Fourth generation: the proposal of the Data Mesh
Several companies have started experimenting with self-service platforms to enable teams close to the business (the original development teams of the OLTP systems) to support the business better by owning their own data. This move has been named by Zhamak Dehghani as a Distributed Data Mesh.
As the four key principles described above indicate, the Distributed Data Mesh approach is very different from the previous approaches:
- Instead of one centralised model, the domain-oriented models are owned by the IT teams/business.
- Data is treated as a product itself, and systems need to be in place for the business to manage this data as an asset.
- There needs to be a self-serve infrastructure platform that the IT teams can use to store the data, and host the processing of it and access to it – this ensures that it isn’t just disconnected collections of data with no easy way to combine it when needed.
- There needs to be a systematic way of ensuring the models link together so that data between domains can be joined up, like in a centralised Data Lake.
The promises of the Data Mesh approach include:
- Better data quality as the business owns the data as a product, and is driven to ensure it remains high quality.
- The analytics data is back with the domain-oriented IT teams who understand the data better and are close to the business.
- The access control models in the OLTP systems can more easily be mirrored into the storage for the analytics systems.
There is still a lot to unpick around what precisely a Data Mesh is, so I will look more closely at the four principles and their implications in a future blog post.

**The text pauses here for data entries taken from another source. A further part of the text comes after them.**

-- ==== Sys2Proof/Machine/Ops.lean ====
section
/-!
DEFINITION. The shared operations: streams and their counters, waiting, taking a trap, queues, translation,
the registers of the four engines.
-/
namespace Sys2Proof

/-- The number of a stream in PEND, CUR and the vectors: C, A, V, M (15 Table 15.4). -/
def Str.num : Str → Nat
  | .c => 0 | .a => 1 | .v => 2 | .m => 3

end Sys2Proof

namespace Sys2Proof.Machine
open Sys2Proof

/-- 15 Table 15.1. -/
def Cause.code : Cause → Nat
  | .illegalOp => 1 | .fetchAlign => 2 | .pageFault => 3 | .permFault => 4 | .ldstScope => 5 | .misalign => 6
  | .roleFault => 7 | .roleRange => 8 | .tagMismatch => 9 | .poison => 10 | .queueStall => 11 | .feStall => 12
  | .syncStall => 13 | .rcStall => 14 | .copyRange => 15 | .copyFault => 16 | .mRange => 17 | .loopNest => 18
  | .operandOverlap => 19 | .planeFenced => 20 | .gaugeFail => 21 | .rdvMismatch => 22 | .phaseFault => 23
  | .flumeFault => 24 | .weirFault => 25 | .fabricErr => 26 | .trap => 27 | .sysState => 28 | .windowFault => 29
  | .atomicFault => 30 | .wlFault => 31

/-- Why a word does not complete now. -/
inductive Stop where
  /-- It traps (00 R9). -/
  | trap (t : Trap)
  /-- It waits at its place. -/
  | wait (k : WaitKind)
  /-- It waits for a page walk that it asks for (15 R349, R350). -/
  | walk (va : Nat)
deriving DecidableEq, Repr, Inhabited

/-- A trap with no information. -/
def tr (c : Cause) : Stop := .trap { cause := c }
/-- A trap whose EINFO is an address. -/
def trAt (c : Cause) (ea : Nat) : Stop := .trap { cause := c, info := BitVec.ofNat 64 ea }
/-- A test of an instruction: it stops with `e` unless `b`. -/
def need (b : Bool) (e : Stop) : Except Stop Unit := if b then .ok () else .error e

/-- Tests in their order of priority (00 R9). -/
def tests : List (Bool × Stop) → Except Stop Unit
  | [] => .ok ()
  | (b, e) :: l => if b then tests l else .error e

/-! Streams. -/

def strs : List Str := [.c, .a, .v, .m]

def Core.ctl (c : Core) : Str → Stream
  | .c => c.c.ctl | .a => c.a.ctl | .v => c.v.ctl | .m => c.m.ctl
def Core.setCtl (c : Core) (st : Str) (x : Stream) : Core :=
  match st with
  | .c => { c with c := { c.c with ctl := x } }
  | .a => { c with a := { c.a with ctl := x } }
  | .v => { c with v := { c.v with ctl := x } }
  | .m => { c with m := { c.m with ctl := x } }
def State.ctl (s : State) (st : Str) : Stream := s.me.ctl st
def State.setCtl (s : State) (st : Str) (x : Stream) : State := s.setMe (s.me.setCtl st x)

/-- The stream goes on at an address; its wait is over. -/
def State.jump (s : State) (st : Str) (t : W64) : State :=
  s.setCtl st { s.ctl st with pc := t, wait := none }
/-- The stream goes on at the next word (04 R74). -/
def State.advance (s : State) (st : Str) : State := s.jump st ((s.ctl st).pc + BitVec.ofNat 64 st.wordBits)

/-- Two waits run under one limit: for the same thing, or both for queues (06 R137). -/
def WaitKind.goesOn : WaitKind → WaitKind → Bool
  | .queue _, .queue _ => true
  | a, b => a == b
/-- What 18 R374 lists: a queue, a full/empty bit, a flume, weir, semaphore, `mjoin` or credit, `rcwait`, a rendezvous. -/
def WaitKind.blocks : WaitKind → Bool
  | .queue _ | .fe _ | .sync | .rc _ | .rdv => true
  | .fabric | .syncAt _ | .turn | .free => false
/-- A wait that follows another at the same word, under the limit of one that goes `on`, else under one of its own. -/
def Waiting.after (o on : Option Waiting) (k : WaitKind) (now stamp : Nat) : Waiting :=
  { since := (on.map (·.since)).getD now, kind := k, stamp := (on.map (·.stamp)).getD stamp
    blocked := if k.blocks then some ((o.bind (·.blocked)).getD now) else none }
/-- The stream waits at its word: since now, unless it already waited under the same limit. Cycles that a V word spends
under the scoreboard, on a page walk or at a rendezvous are slots (08 R195, R197) (DEDUCED, log entry 9). -/
def State.noteWait (s : State) (st : Str) (k : WaitKind) : State :=
  let x := s.ctl st
  let s1 := s.setCtl st { x with wait := some (.after x.wait (x.wait.filter (·.kind.goesOn k)) k s.now s.me.stamp) }
  if st = .v ∧ (k = .free ∨ k = .rdv) then
    let c := s1.me
    s1.setMe { c with v := { c.v with slot := c.v.slot + 1 } }
  else s1

/-- A wait whose limit starts anew, whatever the stream waited for before. -/
def State.freshWait (s : State) (st : Str) (k : WaitKind) : State :=
  let x := s.ctl st
  s.setCtl st { x with wait := some (.after x.wait none k s.now s.me.stamp) }

/-- The job of the core that acts; a core without one has the empty record (nothing of it runs then). -/
def State.job (s : State) : Job := s.me.job.getD { rcd := {}, serial := 0 }
/-- The context of the acting job. -/
def State.myCtx (s : State) : Nat := ctxKey s.myPkg s.job.rcd.ctx

/-- A kill of a context is asked for, with the cause that led to it (15 R336, R358). -/
def State.askKill (s : State) (xk cause : Nat) : State :=
  let x := s.ctxAt xk
  s.setCtxAt xk { x with killReq := some (x.killReq.getD cause) }

/-- The address that a trap of a stream records: the word at its counter (15 R333). -/
def Core.trapPc (c : Core) (st : Str) : W64 := (c.ctl st).pc

/-- The registers a trap of a stream writes (15 R333, R334): ECAUSE, EINFO, EPC, its PEND bit; the job begins to stop. -/
def Core.recordTrap (c : Core) (st : Str) (t : Trap) (pc : W64) (now : Nat) : Core :=
  let x := c.ctl st
  let c1 := c.setCtl st { x with ecause := BitVec.ofNat 64 (t.cause.code + 256 * t.sub), einfo := t.info, epc := pc,
                                 wait := none, rdv := none, due := none, walkFault := none }
  { c1 with pend := c.pend ||| BitVec.ofNat 4 (2 ^ st.num), stopAt := some (c.stopAt.getD now) }

/-- A trap recorded at a given word; one of the C stream inside a handler is a double trap and asks for the kill of the context
(15 R336) (DEDUCED, log entry 11). -/
def State.trapAt (s : State) (st : Str) (t : Trap) (pc : W64) : State :=
  let c := s.me
  let s1 := s.setMe (c.recordTrap st t pc s.now)
  if c.inh ∧ st = .c then
    (s1.setMe { s1.me with dead := true }).askKill s.myCtx t.cause.code
  else s1
/-- TAKING A TRAP at a given word. A POISON trap while a phase is active with ERUN < 2, one inside a handler too, becomes an error
abort (13 R299). -/
def State.takeTrapAt (s : State) (st : Str) (t : Trap) (pc : W64) : State :=
  let c := s.me
  if t.cause = .poison ∧ c.phase.isSome ∧ c.erun.toNat < 2 ∧ c.abort.isNone then
    s.setMe { c with
      abort := some { err := true, st := st, trap := some t, g5 := BitVec.allOnes 64 }, stopAt := some (c.stopAt.getD s.now) }
  else s.trapAt st t pc
/-- Taking a trap at the word of the stream's counter (00 R9, 15 R333). -/
def State.takeTrap (s : State) (st : Str) (t : Trap) : State := s.takeTrapAt st t (s.me.trapPc st)

/-- A fault that a stream takes at its first word not yet issued: the A stream's, else the C stream's, and when every
started stream has ended the context is killed (07 R181, 20 R399, R407) (DEDUCED, log entry 72). -/
def State.deferTrap (s : State) (ck : Nat) (t : Trap) : State :=
  let c := s.coreAt ck
  let open_ (x : Stream) : Bool := x.started && !x.ended
  if open_ c.a.ctl then
    s.setCoreAt ck (c.setCtl .a { c.a.ctl with due := some (c.a.ctl.due.getD t) })
  else if open_ c.c.ctl then
    s.setCoreAt ck (c.setCtl .c { c.c.ctl with due := some (c.c.ctl.due.getD t) })
  else if open_ c.v.ctl || open_ c.m.ctl then
    s.setCoreAt ck (c.setCtl .a { c.a.ctl with due := some (c.a.ctl.due.getD t) })
  else
    match c.job with
    | some j => (s.setCoreAt ck { c with dead := true }).askKill (ctxKey (pkgOf ck) j.rcd.ctx) t.cause.code
    | none => s

/-- The lowest stream with a PEND bit, in the order C, A, V, M (15 R335). -/
def lowestPend (p : BitVec 4) : Option Str := strs.find? fun st => p.getLsbD st.num

/-- ENTERING THE HANDLER of a stream: g30 and g31 receive its ECAUSE and EPC and the C stream goes to its vector
(15 R335). The first entry saves g30 and g31. A vector that is no multiple of 48 is entered as it stands (DESIGN CHOICE, log entry 98). -/
def Core.enterHandler (c : Core) (st : Str) (save : Bool) : Core :=
  let x := c.ctl st
  let c1 := if save then { c with sav30 := tget 0 c.c.g 30, sav31 := tget 0 c.c.g 31 } else c
  { c1 with
    inh := true, cur := st.num,
    c := { c1.c with
      g := tset 0 (tset 0 c1.c.g 30 x.ecause) 31 x.epc,
      ctl := { c1.c.ctl with pc := x.tvec, wait := none, rdv := none } } }

/-- THE RETURN FROM A HANDLER (15 R337): g30 and g31 are restored; every stopped stream resumes at its EPC. -/
def Core.restore30 (c : Core) : Core := { c with c := { c.c with g := tset 0 (tset 0 c.c.g 30 c.sav30) 31 c.sav31 } }
def Stream.resume (x : Stream) : Stream :=
  if x.stopped then { x with stopped := false, pc := x.epc, wait := none, rdv := none } else x
/-- Drained V results land at their distance from the first slot after the resumption (08 R199). -/
def VEng.refly (v : VEng) : VEng :=
  { v with fly := (v.snap.filter (·.valid)).map (fun e => { e.res with due := v.slot + e.d }), snap := [] }
def Core.resumeAll (c : Core) : Core :=
  { c with
    sarr := c.sarr && c.c.ctl.epc == c.sarrAt,
    inh := false, stopAt := none,
    c := { c.c with ctl := c.c.ctl.resume }, a := { c.a with ctl := c.a.ctl.resume },
    v := { c.v.refly with ctl := c.v.ctl.resume }, m := { c.m with ctl := c.m.ctl.resume } }

/-- Stopping at the next word boundary (15 R334): EPC names the word not issued; a rendezvous is left (DEDUCED, log entry 57).
A stream that a handler's return left stopped keeps the EPC it has (15 R352). -/
def Stream.halt (x : Stream) (trapped : Bool) : Stream :=
  if x.started ∧ !x.ended ∧ !x.stopped then
    { x with stopped := true, epc := if trapped then x.epc else x.pc, wait := none, rdv := none, rdvAt := 0, walkFault := none }
  else x
/-- V results in flight drain into the snapshot buffer (08 R199): `slot` is the slot t. -/
def VEng.drain (v : VEng) : VEng :=
  { v with snap := v.snap ++ (v.fly.map fun r => { res := r, d := r.due - v.slot, valid := true }), fly := [] }
def Core.haltAll (c : Core) : Core :=
  let p (st : Str) : Bool := c.pend.getLsbD st.num
  { c with
    sgen := none, put := none,
    c := { c.c with ctl := c.c.ctl.halt (p .c) }, a := { c.a with ctl := c.a.ctl.halt (p .a) },
    v := { c.v.drain with ctl := c.v.ctl.halt (p .v) }, m := { c.m with ctl := c.m.ctl.halt (p .m) } }
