/-! Messages on their way (R389, R393, R394). -/

/-- Two messages are pinned by one source and window (R402). -/
def Msg.pinnedWith (m o : Msg) : Bool :=
  m.pin && o.pin && m.spkg == o.spkg && m.score == o.score && m.job == o.job && m.src == o.src && m.win == o.win
def State.msgAt (s : State) (id : Nat) : Option Msg := tget none s.msgs id
def State.setMsg (s : State) (id : Nat) (m : Option Msg) : State := { s with msgs := tset none s.msgs id m }
/-- An earlier pinned message of the same source and window that `p` holds of. -/
def State.earlierPin (s : State) (m : Msg) (p : Msg → Bool) : Bool :=
  s.msgs.any fun e => match e.2 with
    | some o => o.kind.asks && m.pinnedWith o && o.seq < m.seq && p o
    | none => false
/-- The next place of a slot that reaches a station which has turned it away `n` times (R393). -/
def State.nextLeg (s : State) (m : Msg) (r : Ring) (cw : Bool) (i n : Nat) : Leg :=
  if s.earlierPin m fun o => o.turnedAt r i then .slot r cw i (n + 1)
  else if s.inInput r cw i < 64 then .input r cw i s.ids
  else if 0 < n && hasOverflow r i && s.inOverflow r i < 512 then .overflow r i s.ids
  else .slot r cw i (n + 1)
/-- The message at its next place; a router or station whose output buffer holds more than 48 of its 64 entries sets the squall bit
(R400). -/
def State.putLeg (s : State) (m : Msg) (l : Leg) : State :=
  let full := match l with
    | .torus p d (a :: b :: _) => 48 < s.inRouter p d a b
    | .output r i _ => 48 < s.inOutput r i
    | _ => false
  { s.setMsg s.ev.id (some { m with leg := l, sq := m.sq || (full && m.kind.squalls) }) with ids := s.ids + 1 }
/-- The message goes on from a spot of a package, where the router's or the station's buffer has room. -/
def State.goFrom (s : State) (m : Msg) (pkg : Nat) (p : Spot) : State :=
  match s.onward m pkg p (Config.freeNat s.fresh) with
  | some (l, via) =>
    (match l with
     | .torus q d (a :: b :: _) => if s.routerRoom q d a b false then s.putLeg { m with via := via } l else s
     | .output r i _ => if s.inOutput r i < 64 then s.putLeg { m with via := via } l else s
     | _ => s.putLeg { m with via := via } l)
  | none => s
/-- A multicast slot goes on clockwise to the next station whose bit is set; with none it retires (R394). -/
def State.mcOn (s : State) (m : Msg) (r : Ring) (i n : Nat) (b : W64) : Leg :=
  if b = 0 then .home else .slot r true ((s.nextAfter r i b.getLsbD).getD i) n
/-- Message `ev.id` makes its next move (R387 to R394). -/
def State.moveMsg (s : State) (m : Msg) : State :=
  match m.leg with
  | .home => s
  | .start => s.goFrom m m.origin.1 m.origin.2.spot
  | .torus p d (a :: b :: c :: l) =>
    if s.routerRoom p d b c ((a.2 == b.2) == (b.2 == c.2)) then s.putLeg m (.torus p d (b :: c :: l)) else s
  | .torus p d [_, b] => s.goFrom m p (.stop d b)
  | .torus _ _ _ => s
  | .output r i dest =>
    match s.slotTo m r i dest (Config.freeNat s.fresh) with
    | some l => s.putLeg m l
    | none => s
  | .input r _ i k => if s.overflowBefore r i k then s else s.goFrom m (r.pkgAt i) (r.spotAt i m.goal.2.stop)
  | .overflow r i k => if s.overflowBefore r i k then s else s.goFrom m (r.pkgAt i) (r.spotAt i m.goal.2.stop)
  | .slot r cw i n =>
    match m.mc, r with
    | some b, .rack k =>
      let bit : W64 := BitVec.ofNat 64 (2 ^ i)
      if k != m.dpkg / 64 || !b.getLsbD i then s.putLeg m (s.nextLeg m r cw i n) else
      let child : Msg := { m with mc := none, refs := 0, dpkg := 64 * k + i, parent := some s.ev.id }
      match s.nextLeg child r cw i (if m.refs.getLsbD i then 1 else 0) with
      | .slot _ _ _ _ => s.putLeg { m with refs := m.refs ||| bit } (s.mcOn m r i (n + 1) b)
      | l =>
        let s1 := s.putLeg { m with mc := some (b &&& ~~~bit), left := m.left + 1 } (s.mcOn m r i n (b &&& ~~~bit))
        { s1.setMsg s1.ids (some { child with leg := l }) with ids := s1.ids + 1 }
    | _, _ => s.putLeg m (s.nextLeg m r cw i n)
/-- SLOT_ARRIVAL (R387 to R389, R393, R394): message `ev.id` makes the next move of its way. A station has one output
buffer for a ring (DESIGN CHOICE, log entry 38); the networks have no clock, and which slots are free is a free value (DESIGN
CHOICE, log entry 90). -/
def execSlotArrival (s : State) : Out :=
  match s.msgAt s.ev.id with
  | none => .next s
  | some m => .next { s.moveMsg m with fresh := s.fresh + 1 }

But for now, let’s go back to our original questions: what is a Data Mesh? And is it a thing? I hope I have demonstrated that a Data Mesh is a different architectural approach from the generations that came before. It contains significant changes in who owns the data (the teams who own the OLTP systems and the business), how that data is treated (as a product), and in relation to the approaches/platforms that enable data to be used across domains.
I believe it is sufficiently different to be a distinctive change, and therefore that it is definitely a thing.